The programs we normally write in common programming languages, e.g. C++ are executed by the CPU. To run a part of that program in a GPU the program must do the following:

  1. Specify a piece of code called a kernel, which contains the GPU part of the program and is compiled for the specific GPU architecture in use.

  2. Transfer the data needed by the program from the RAM to GPU VRAM.

  3. Execute the kernel on the GPU.

  4. Transfer the results from GPU VRAM to RAM.

../../../_images/parallel-gpu.svg

To help with this procedure special APIs (application programming interfaces) have been created. An example of such an API is CUDA toolkit, which is the native programming interface for NVIDIA GPUs.

On Triton, we have a large number of NVIDIA GPU cards from different generations and a single machine with AMD GPU cards. Triton GPUs are not the typical desktop GPUs, but specialized research-grade server GPUs with large memory, high bandwidth and specialized instructions. For scientific purposes, they generally outperform the best desktop GPUs.

See also

Please ensure you have read Interactive jobs and Serial Jobs before you proceed with this tutorial.

Reserving a GPU

Slurm keeps track of the GPU resources as generic resources (GRES) or trackable resources (TRES). They are basically limited resources that you can request in addition to normal resources such as CPUs and RAM.

To request GPUs on Slurm, you should use the --gpus=N, where N is the number of GPUs you wish to request.

For example, --gpus=1 will give you a single GPU.

Note

Most GPU programs cannot utilize more than one GPU at a time. Before trying to reserve multiple GPUs you should verify that your code can utilize them.
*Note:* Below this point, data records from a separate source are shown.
/-! ### writeReg -/

@[simp] theorem State.writeReg_config (s : State) (r : Reg) (v : Word) : (s.writeReg r v).config = s.config := rfl
@[simp] theorem State.writeReg_regs (s : State) (r : Reg) (v : Word) : (s.writeReg r v).regs = Regs.write s.regs r v := rfl
@[simp] theorem State.writeReg_ip (s : State) (r : Reg) (v : Word) : (s.writeReg r v).ip = s.ip := rfl
@[simp] theorem State.writeReg_stack (s : State) (r : Reg) (v : Word) : (s.writeReg r v).stack = s.stack := rfl
@[simp] theorem State.writeReg_mem (s : State) (r : Reg) (v : Word) : (s.writeReg r v).mem = s.mem := rfl
@[simp] theorem State.writeReg_memSize (s : State) (r : Reg) (v : Word) : (s.writeReg r v).memSize = s.memSize := rfl
@[simp] theorem State.writeReg_programSize (s : State) (r : Reg) (v : Word) : (s.writeReg r v).programSize = s.programSize := rfl
@[simp] theorem State.writeReg_runningFlag (s : State) (r : Reg) (v : Word) : (s.writeReg r v).runningFlag = s.runningFlag := rfl
@[simp] theorem State.writeReg_runState (s : State) (r : Reg) (v : Word) : (s.writeReg r v).runState = s.runState := rfl
@[simp] theorem State.writeReg_faultRecord (s : State) (r : Reg) (v : Word) : (s.writeReg r v).faultRecord = s.faultRecord := rfl
@[simp] theorem State.writeReg_cancel (s : State) (r : Reg) (v : Word) : (s.writeReg r v).cancel = s.cancel := rfl
@[simp] theorem State.writeReg_inPhase (s : State) (r : Reg) (v : Word) : (s.writeReg r v).inPhase = s.inPhase := rfl
@[simp] theorem State.writeReg_input (s : State) (r : Reg) (v : Word) : (s.writeReg r v).input = s.input := rfl
@[simp] theorem State.writeReg_inputEnded (s : State) (r : Reg) (v : Word) : (s.writeReg r v).inputEnded = s.inputEnded := rfl
@[simp] theorem State.writeReg_output (s : State) (r : Reg) (v : Word) : (s.writeReg r v).output = s.output := rfl
@[simp] theorem State.writeReg_snapshots (s : State) (r : Reg) (v : Word) : (s.writeReg r v).snapshots = s.snapshots := rfl

/-! ### jump -/

@[simp] theorem State.jump_config (s : State) (t : Word) : (s.jump t).config = s.config := rfl
@[simp] theorem State.jump_regs (s : State) (t : Word) : (s.jump t).regs = s.regs := rfl
@[simp] theorem State.jump_ip (s : State) (t : Word) : (s.jump t).ip = t := rfl
@[simp] theorem State.jump_stack (s : State) (t : Word) : (s.jump t).stack = s.stack := rfl
@[simp] theorem State.jump_mem (s : State) (t : Word) : (s.jump t).mem = s.mem := rfl
@[simp] theorem State.jump_memSize (s : State) (t : Word) : (s.jump t).memSize = s.memSize := rfl
@[simp] theorem State.jump_programSize (s : State) (t : Word) : (s.jump t).programSize = s.programSize := rfl
@[simp] theorem State.jump_runningFlag (s : State) (t : Word) : (s.jump t).runningFlag = s.runningFlag := rfl
@[simp] theorem State.jump_runState (s : State) (t : Word) : (s.jump t).runState = s.runState := rfl
@[simp] theorem State.jump_faultRecord (s : State) (t : Word) : (s.jump t).faultRecord = s.faultRecord := rfl
@[simp] theorem State.jump_cancel (s : State) (t : Word) : (s.jump t).cancel = s.cancel := rfl
@[simp] theorem State.jump_inPhase (s : State) (t : Word) : (s.jump t).inPhase = s.inPhase := rfl
@[simp] theorem State.jump_input (s : State) (t : Word) : (s.jump t).input = s.input := rfl
@[simp] theorem State.jump_inputEnded (s : State) (t : Word) : (s.jump t).inputEnded = s.inputEnded := rfl
@[simp] theorem State.jump_output (s : State) (t : Word) : (s.jump t).output = s.output := rfl
@[simp] theorem State.jump_snapshots (s : State) (t : Word) : (s.jump t).snapshots = s.snapshots := rfl

/-! ### advance -/

@[simp] theorem State.advance_config (s : State) (i : Instr) : (s.advance i).config = s.config := rfl
@[simp] theorem State.advance_regs (s : State) (i : Instr) : (s.advance i).regs = s.regs := rfl
@[simp] theorem State.advance_ip (s : State) (i : Instr) : (s.advance i).ip = s.nextIp i := rfl
@[simp] theorem State.advance_stack (s : State) (i : Instr) : (s.advance i).stack = s.stack := rfl
@[simp] theorem State.advance_mem (s : State) (i : Instr) : (s.advance i).mem = s.mem := rfl
@[simp] theorem State.advance_memSize (s : State) (i : Instr) : (s.advance i).memSize = s.memSize := rfl
@[simp] theorem State.advance_programSize (s : State) (i : Instr) : (s.advance i).programSize = s.programSize := rfl
@[simp] theorem State.advance_runningFlag (s : State) (i : Instr) : (s.advance i).runningFlag = s.runningFlag := rfl
@[simp] theorem State.advance_runState (s : State) (i : Instr) : (s.advance i).runState = s.runState := rfl
@[simp] theorem State.advance_faultRecord (s : State) (i : Instr) : (s.advance i).faultRecord = s.faultRecord := rfl
@[simp] theorem State.advance_cancel (s : State) (i : Instr) : (s.advance i).cancel = s.cancel := rfl
@[simp] theorem State.advance_inPhase (s : State) (i : Instr) : (s.advance i).inPhase = s.inPhase := rfl
@[simp] theorem State.advance_input (s : State) (i : Instr) : (s.advance i).input = s.input := rfl
@[simp] theorem State.advance_inputEnded (s : State) (i : Instr) : (s.advance i).inputEnded = s.inputEnded := rfl
@[simp] theorem State.advance_output (s : State) (i : Instr) : (s.advance i).output = s.output := rfl
@[simp] theorem State.advance_snapshots (s : State) (i : Instr) : (s.advance i).snapshots = s.snapshots := rfl

/-! ### raise -/

@[simp] theorem State.raise_config (s : State) (c : Cause) (op : Option Word) : (s.raise c op).config = s.config := rfl
@[simp] theorem State.raise_regs (s : State) (c : Cause) (op : Option Word) : (s.raise c op).regs = s.regs := rfl
@[simp] theorem State.raise_ip (s : State) (c : Cause) (op : Option Word) : (s.raise c op).ip = s.ip := rfl
@[simp] theorem State.raise_stack (s : State) (c : Cause) (op : Option Word) : (s.raise c op).stack = s.stack := rfl
@[simp] theorem State.raise_mem (s : State) (c : Cause) (op : Option Word) : (s.raise c op).mem = s.mem := rfl
@[simp] theorem State.raise_memSize (s : State) (c : Cause) (op : Option Word) : (s.raise c op).memSize = s.memSize := rfl
@[simp] theorem State.raise_programSize (s : State) (c : Cause) (op : Option Word) : (s.raise c op).programSize = s.programSize := rfl
@[simp] theorem State.raise_runningFlag (s : State) (c : Cause) (op : Option Word) : (s.raise c op).runningFlag = false := rfl
@[simp] theorem State.raise_runState (s : State) (c : Cause) (op : Option Word) : (s.raise c op).runState = .faulted := rfl
@[simp] theorem State.raise_faultRecord (s : State) (c : Cause) (op : Option Word) : (s.raise c op).faultRecord = FaultRecord.ofCause c s.ip op := rfl
@[simp] theorem State.raise_cancel (s : State) (c : Cause) (op : Option Word) : (s.raise c op).cancel = s.cancel := rfl
@[simp] theorem State.raise_inPhase (s : State) (c : Cause) (op : Option Word) : (s.raise c op).inPhase = none := rfl
@[simp] theorem State.raise_input (s : State) (c : Cause) (op : Option Word) : (s.raise c op).input = s.input := rfl
@[simp] theorem State.raise_inputEnded (s : State) (c : Cause) (op : Option Word) : (s.raise c op).inputEnded = s.inputEnded := rfl
@[simp] theorem State.raise_output (s : State) (c : Cause) (op : Option Word) : (s.raise c op).output = s.output := rfl
@[simp] theorem State.raise_snapshots (s : State) (c : Cause) (op : Option Word) : (s.raise c op).snapshots = s.snapshots := rfl

/-! ### suspend -/

@[simp] theorem State.suspend_config (s : State) : (s.suspend).config = s.config := rfl
@[simp] theorem State.suspend_regs (s : State) : (s.suspend).regs = s.regs := rfl
@[simp] theorem State.suspend_ip (s : State) : (s.suspend).ip = s.ip := rfl
@[simp] theorem State.suspend_stack (s : State) : (s.suspend).stack = s.stack := rfl
@[simp] theorem State.suspend_mem (s : State) : (s.suspend).mem = s.mem := rfl
@[simp] theorem State.suspend_memSize (s : State) : (s.suspend).memSize = s.memSize := rfl
@[simp] theorem State.suspend_programSize (s : State) : (s.suspend).programSize = s.programSize := rfl
@[simp] theorem State.suspend_runningFlag (s : State) : (s.suspend).runningFlag = false := rfl
@[simp] theorem State.suspend_runState (s : State) : (s.suspend).runState = .halted .suspend := rfl
@[simp] theorem State.suspend_faultRecord (s : State) : (s.suspend).faultRecord = s.faultRecord := rfl
@[simp] theorem State.suspend_cancel (s : State) : (s.suspend).cancel = false := rfl
@[simp] theorem State.suspend_inPhase (s : State) : (s.suspend).inPhase = s.inPhase := rfl
@[simp] theorem State.suspend_input (s : State) : (s.suspend).input = s.input := rfl
@[simp] theorem State.suspend_inputEnded (s : State) : (s.suspend).inputEnded = s.inputEnded := rfl
@[simp] theorem State.suspend_output (s : State) : (s.suspend).output = s.output := rfl
@[simp] theorem State.suspend_snapshots (s : State) : (s.suspend).snapshots = s.snapshots ++ [s.snapshot] := rfl

/-! ### boot -/

@[simp] theorem State.boot_config (s : State) (image : List Word) : (s.boot image).config = s.config := rfl
@[simp] theorem State.boot_regs (s : State) (image : List Word) : (s.boot image).regs = s.config.regInit := rfl
@[simp] theorem State.boot_ip (s : State) (image : List Word) : (s.boot image).ip = 0 := rfl
@[simp] theorem State.boot_stack (s : State) (image : List Word) : (s.boot image).stack = [] := rfl
@[simp] theorem State.boot_mem (s : State) (image : List Word) : (s.boot image).mem = Memory.ofWords (image ++ s.config.headroomInit.take (s.config.memSize - image.length)) := rfl
@[simp] theorem State.boot_memSize (s : State) (image : List Word) : (s.boot image).memSize = s.config.memSize := rfl
@[simp] theorem State.boot_programSize (s : State) (image : List Word) : (s.boot image).programSize = image.length := rfl
@[simp] theorem State.boot_runningFlag (s : State) (image : List Word) : (s.boot image).runningFlag = true := rfl
@[simp] theorem State.boot_runState (s : State) (image : List Word) : (s.boot image).runState = .running := rfl
@[simp] theorem State.boot_faultRecord (s : State) (image : List Word) : (s.boot image).faultRecord = FaultRecord.clear := rfl
@[simp] theorem State.boot_cancel (s : State) (image : List Word) : (s.boot image).cancel = false := rfl
@[simp] theorem State.boot_inPhase (s : State) (image : List Word) : (s.boot image).inPhase = none := rfl
@[simp] theorem State.boot_input (s : State) (image : List Word) : (s.boot image).input = s.input := rfl
@[simp] theorem State.boot_inputEnded (s : State) (image : List Word) : (s.boot image).inputEnded = s.inputEnded := rfl
@[simp] theorem State.boot_output (s : State) (image : List Word) : (s.boot image).output = s.output := rfl
@[simp] theorem State.boot_snapshots (s : State) (image : List Word) : (s.boot image).snapshots = s.snapshots := rfl

/-! ### placeAtIp -/

@[simp] theorem State.placeAtIp_config (s : State) (ws : List Word) : (s.placeAtIp ws).config = s.config := rfl
@[simp] theorem State.placeAtIp_regs (s : State) (ws : List Word) : (s.placeAtIp ws).regs = s.regs := rfl
@[simp] theorem State.placeAtIp_ip (s : State) (ws : List Word) : (s.placeAtIp ws).ip = s.ip := rfl
@[simp] theorem State.placeAtIp_stack (s : State) (ws : List Word) : (s.placeAtIp ws).stack = s.stack := rfl
@[simp] theorem State.placeAtIp_mem (s : State) (ws : List Word) : (s.placeAtIp ws).mem = Memory.writeAll s.ip.toNat ws s.mem := rfl
@[simp] theorem State.placeAtIp_memSize (s : State) (ws : List Word) : (s.placeAtIp ws).memSize = max s.memSize (s.ip.toNat + ws.length) := rfl
@[simp] theorem State.placeAtIp_programSize (s : State) (ws : List Word) : (s.placeAtIp ws).programSize = max s.programSize (s.ip.toNat + ws.length) := rfl
@[simp] theorem State.placeAtIp_runningFlag (s : State) (ws : List Word) : (s.placeAtIp ws).runningFlag = true := rfl
@[simp] theorem State.placeAtIp_runState (s : State) (ws : List Word) : (s.placeAtIp ws).runState = .running := rfl
@[simp] theorem State.placeAtIp_faultRecord (s : State) (ws : List Word) : (s.placeAtIp ws).faultRecord = s.faultRecord := rfl
@[simp] theorem State.placeAtIp_cancel (s : State) (ws : List Word) : (s.placeAtIp ws).cancel = s.cancel := rfl
@[simp] theorem State.placeAtIp_inPhase (s : State) (ws : List Word) : (s.placeAtIp ws).inPhase = none := rfl
@[simp] theorem State.placeAtIp_input (s : State) (ws : List Word) : (s.placeAtIp ws).input = s.input := rfl
@[simp] theorem State.placeAtIp_inputEnded (s : State) (ws : List Word) : (s.placeAtIp ws).inputEnded = s.inputEnded := rfl
@[simp] theorem State.placeAtIp_output (s : State) (ws : List Word) : (s.placeAtIp ws).output = s.output := rfl
@[simp] theorem State.placeAtIp_snapshots (s : State) (ws : List Word) : (s.placeAtIp ws).snapshots = s.snapshots := rfl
Moreover, running CPU-only jobs on GPU nodes is not permitted in our current setup. Thus, if you request a GPU partition in your job script, you must also request at least one GPU.

Choosing a specific type of GPU

In most cases you will want to choose a GPU that suits your specific use case.

You can use the syntax --gpus=GPU_TYPE:1 where GPU_TYPE is a name chosen by the admins for the GPU.

For example, --gpus=h200:1 would give you a H200 card.

See the available GPUs reference for more information on available GPUs.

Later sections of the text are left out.